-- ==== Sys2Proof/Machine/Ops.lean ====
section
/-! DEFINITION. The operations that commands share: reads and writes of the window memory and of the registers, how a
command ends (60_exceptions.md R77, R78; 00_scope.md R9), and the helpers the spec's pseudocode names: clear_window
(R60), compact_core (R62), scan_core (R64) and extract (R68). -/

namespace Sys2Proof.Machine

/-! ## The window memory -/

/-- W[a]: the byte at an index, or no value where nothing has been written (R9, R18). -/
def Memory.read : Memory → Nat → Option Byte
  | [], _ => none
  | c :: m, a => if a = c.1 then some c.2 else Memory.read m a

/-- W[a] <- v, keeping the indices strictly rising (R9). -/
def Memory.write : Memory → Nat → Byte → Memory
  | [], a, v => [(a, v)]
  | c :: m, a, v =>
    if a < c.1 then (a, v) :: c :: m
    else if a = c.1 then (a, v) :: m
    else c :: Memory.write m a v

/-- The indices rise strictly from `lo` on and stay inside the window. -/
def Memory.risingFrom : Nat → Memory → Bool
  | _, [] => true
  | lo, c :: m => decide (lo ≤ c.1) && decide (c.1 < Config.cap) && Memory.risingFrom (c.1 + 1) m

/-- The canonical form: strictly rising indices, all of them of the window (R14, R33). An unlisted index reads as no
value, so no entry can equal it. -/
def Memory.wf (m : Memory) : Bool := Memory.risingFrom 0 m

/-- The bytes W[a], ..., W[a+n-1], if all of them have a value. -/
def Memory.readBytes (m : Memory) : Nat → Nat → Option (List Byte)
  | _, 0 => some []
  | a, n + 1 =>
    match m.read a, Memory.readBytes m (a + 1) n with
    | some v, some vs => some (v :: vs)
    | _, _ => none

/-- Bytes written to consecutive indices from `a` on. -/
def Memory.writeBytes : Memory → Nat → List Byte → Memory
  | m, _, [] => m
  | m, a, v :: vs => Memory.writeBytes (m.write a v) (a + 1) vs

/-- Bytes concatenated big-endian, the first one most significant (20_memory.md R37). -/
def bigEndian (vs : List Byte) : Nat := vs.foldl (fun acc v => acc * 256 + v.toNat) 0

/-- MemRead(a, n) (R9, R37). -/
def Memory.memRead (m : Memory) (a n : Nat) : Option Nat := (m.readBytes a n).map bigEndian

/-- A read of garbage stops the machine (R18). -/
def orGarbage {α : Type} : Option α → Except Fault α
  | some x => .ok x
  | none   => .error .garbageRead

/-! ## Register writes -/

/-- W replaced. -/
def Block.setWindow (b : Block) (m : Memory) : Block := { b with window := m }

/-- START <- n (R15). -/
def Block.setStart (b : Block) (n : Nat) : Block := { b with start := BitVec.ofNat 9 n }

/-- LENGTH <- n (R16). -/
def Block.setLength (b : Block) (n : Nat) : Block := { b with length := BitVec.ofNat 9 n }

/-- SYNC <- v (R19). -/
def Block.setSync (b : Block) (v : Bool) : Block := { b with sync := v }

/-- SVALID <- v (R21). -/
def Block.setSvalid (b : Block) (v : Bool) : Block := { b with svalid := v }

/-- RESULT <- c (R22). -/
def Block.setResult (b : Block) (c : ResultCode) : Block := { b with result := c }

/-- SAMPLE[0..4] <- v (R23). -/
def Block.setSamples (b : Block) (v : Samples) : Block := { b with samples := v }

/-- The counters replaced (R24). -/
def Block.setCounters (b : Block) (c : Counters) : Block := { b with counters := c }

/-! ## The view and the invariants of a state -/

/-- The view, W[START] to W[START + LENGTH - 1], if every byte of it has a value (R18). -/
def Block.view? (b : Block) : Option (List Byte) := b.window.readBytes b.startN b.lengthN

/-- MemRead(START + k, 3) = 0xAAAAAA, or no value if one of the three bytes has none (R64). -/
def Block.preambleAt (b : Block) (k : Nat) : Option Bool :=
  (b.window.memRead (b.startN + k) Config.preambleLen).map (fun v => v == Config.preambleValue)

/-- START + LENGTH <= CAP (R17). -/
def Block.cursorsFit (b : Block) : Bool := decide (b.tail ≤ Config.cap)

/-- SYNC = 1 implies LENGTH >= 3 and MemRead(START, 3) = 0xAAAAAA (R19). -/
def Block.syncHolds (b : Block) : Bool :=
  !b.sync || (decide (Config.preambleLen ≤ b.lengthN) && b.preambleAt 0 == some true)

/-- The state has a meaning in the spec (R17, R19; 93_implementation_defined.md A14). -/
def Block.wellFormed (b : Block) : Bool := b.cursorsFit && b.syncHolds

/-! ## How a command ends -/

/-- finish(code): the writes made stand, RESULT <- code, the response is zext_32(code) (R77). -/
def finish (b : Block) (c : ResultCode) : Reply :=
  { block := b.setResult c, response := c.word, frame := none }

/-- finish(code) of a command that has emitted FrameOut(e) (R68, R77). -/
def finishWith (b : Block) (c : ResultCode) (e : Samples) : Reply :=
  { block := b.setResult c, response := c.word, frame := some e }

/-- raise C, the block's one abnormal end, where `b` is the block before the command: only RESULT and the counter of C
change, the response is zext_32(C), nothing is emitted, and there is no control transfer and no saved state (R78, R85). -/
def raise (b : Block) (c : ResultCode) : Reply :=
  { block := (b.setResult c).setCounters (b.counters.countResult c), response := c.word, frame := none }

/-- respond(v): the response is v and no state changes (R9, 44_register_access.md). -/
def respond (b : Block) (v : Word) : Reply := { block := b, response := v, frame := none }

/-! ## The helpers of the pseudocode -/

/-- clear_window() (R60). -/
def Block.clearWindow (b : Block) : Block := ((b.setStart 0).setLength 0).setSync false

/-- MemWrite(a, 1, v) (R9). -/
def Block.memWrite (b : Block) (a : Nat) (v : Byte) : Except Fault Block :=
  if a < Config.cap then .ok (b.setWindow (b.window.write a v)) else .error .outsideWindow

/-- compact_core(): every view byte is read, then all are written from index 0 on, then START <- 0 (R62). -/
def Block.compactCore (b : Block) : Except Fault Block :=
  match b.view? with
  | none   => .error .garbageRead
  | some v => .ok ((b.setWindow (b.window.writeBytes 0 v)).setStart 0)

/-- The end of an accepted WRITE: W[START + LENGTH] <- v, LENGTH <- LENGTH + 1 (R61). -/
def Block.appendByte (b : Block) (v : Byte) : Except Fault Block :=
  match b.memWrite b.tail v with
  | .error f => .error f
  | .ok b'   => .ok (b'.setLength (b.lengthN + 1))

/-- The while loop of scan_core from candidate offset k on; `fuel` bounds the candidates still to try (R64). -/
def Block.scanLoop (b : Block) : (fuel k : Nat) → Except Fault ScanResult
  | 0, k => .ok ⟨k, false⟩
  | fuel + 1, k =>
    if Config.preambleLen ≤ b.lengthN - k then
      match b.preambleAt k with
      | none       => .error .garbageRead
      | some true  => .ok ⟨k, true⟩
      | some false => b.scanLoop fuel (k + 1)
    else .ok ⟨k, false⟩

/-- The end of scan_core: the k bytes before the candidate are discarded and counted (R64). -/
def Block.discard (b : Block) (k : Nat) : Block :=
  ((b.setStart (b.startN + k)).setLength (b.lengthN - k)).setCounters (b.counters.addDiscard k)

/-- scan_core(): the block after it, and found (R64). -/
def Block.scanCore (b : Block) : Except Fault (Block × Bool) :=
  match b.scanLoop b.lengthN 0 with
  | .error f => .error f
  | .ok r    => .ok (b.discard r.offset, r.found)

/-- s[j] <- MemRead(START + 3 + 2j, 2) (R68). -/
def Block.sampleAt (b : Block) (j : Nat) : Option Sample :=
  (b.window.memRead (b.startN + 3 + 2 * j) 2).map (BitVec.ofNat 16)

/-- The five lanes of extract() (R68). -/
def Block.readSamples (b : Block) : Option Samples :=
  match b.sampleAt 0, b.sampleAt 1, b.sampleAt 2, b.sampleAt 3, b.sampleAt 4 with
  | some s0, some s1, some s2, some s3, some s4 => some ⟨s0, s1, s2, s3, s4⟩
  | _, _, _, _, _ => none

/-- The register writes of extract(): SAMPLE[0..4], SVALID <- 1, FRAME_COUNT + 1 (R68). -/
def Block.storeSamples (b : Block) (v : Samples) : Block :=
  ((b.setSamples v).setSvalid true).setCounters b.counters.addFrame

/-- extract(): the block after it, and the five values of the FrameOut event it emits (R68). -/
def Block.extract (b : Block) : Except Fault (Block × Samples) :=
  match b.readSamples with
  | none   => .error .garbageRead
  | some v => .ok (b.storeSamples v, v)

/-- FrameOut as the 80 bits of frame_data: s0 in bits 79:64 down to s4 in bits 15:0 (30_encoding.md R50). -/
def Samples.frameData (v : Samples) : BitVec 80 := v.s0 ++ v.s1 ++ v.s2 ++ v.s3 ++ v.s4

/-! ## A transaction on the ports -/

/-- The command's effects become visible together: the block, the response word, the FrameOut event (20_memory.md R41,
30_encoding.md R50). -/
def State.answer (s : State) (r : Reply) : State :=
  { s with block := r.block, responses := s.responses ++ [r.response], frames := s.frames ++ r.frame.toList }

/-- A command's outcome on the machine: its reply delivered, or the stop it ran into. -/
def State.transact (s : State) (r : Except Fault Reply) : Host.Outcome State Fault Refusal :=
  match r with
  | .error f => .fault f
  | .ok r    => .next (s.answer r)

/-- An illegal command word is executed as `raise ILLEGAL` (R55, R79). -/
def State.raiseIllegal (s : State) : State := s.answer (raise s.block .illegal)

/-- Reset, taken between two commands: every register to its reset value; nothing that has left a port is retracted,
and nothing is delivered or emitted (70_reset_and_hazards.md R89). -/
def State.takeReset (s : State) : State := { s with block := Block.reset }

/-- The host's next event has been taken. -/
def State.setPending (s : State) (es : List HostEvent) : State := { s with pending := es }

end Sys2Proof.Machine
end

#### Work instruction
The entries above hold the needed span. Transcribe exactly the lines from the one with "counted (R64). -/" to the one with "FRAME_COUNT + 1 (R68). -/", both included.

#### The answer
/-- The end of scan_core: the k bytes before the candidate are discarded and counted (R64). -/
def Block.discard (b : Block) (k : Nat) : Block :=
  ((b.setStart (b.startN + k)).setLength (b.lengthN - k)).setCounters (b.counters.addDiscard k)

/-- scan_core(): the block after it, and found (R64). -/
def Block.scanCore (b : Block) : Except Fault (Block × Bool) :=
  match b.scanLoop b.lengthN 0 with
  | .error f => .error f
  | .ok r    => .ok (b.discard r.offset, r.found)

/-- s[j] <- MemRead(START + 3 + 2j, 2) (R68). -/
def Block.sampleAt (b : Block) (j : Nat) : Option Sample :=
  (b.window.memRead (b.startN + 3 + 2 * j) 2).map (BitVec.ofNat 16)

/-- The five lanes of extract() (R68). -/
def Block.readSamples (b : Block) : Option Samples :=
  match b.sampleAt 0, b.sampleAt 1, b.sampleAt 2, b.sampleAt 3, b.sampleAt 4 with
  | some s0, some s1, some s2, some s3, some s4 => some ⟨s0, s1, s2, s3, s4⟩
  | _, _, _, _, _ => none

/-- The register writes of extract(): SAMPLE[0..4], SVALID <- 1, FRAME_COUNT + 1 (R68). -/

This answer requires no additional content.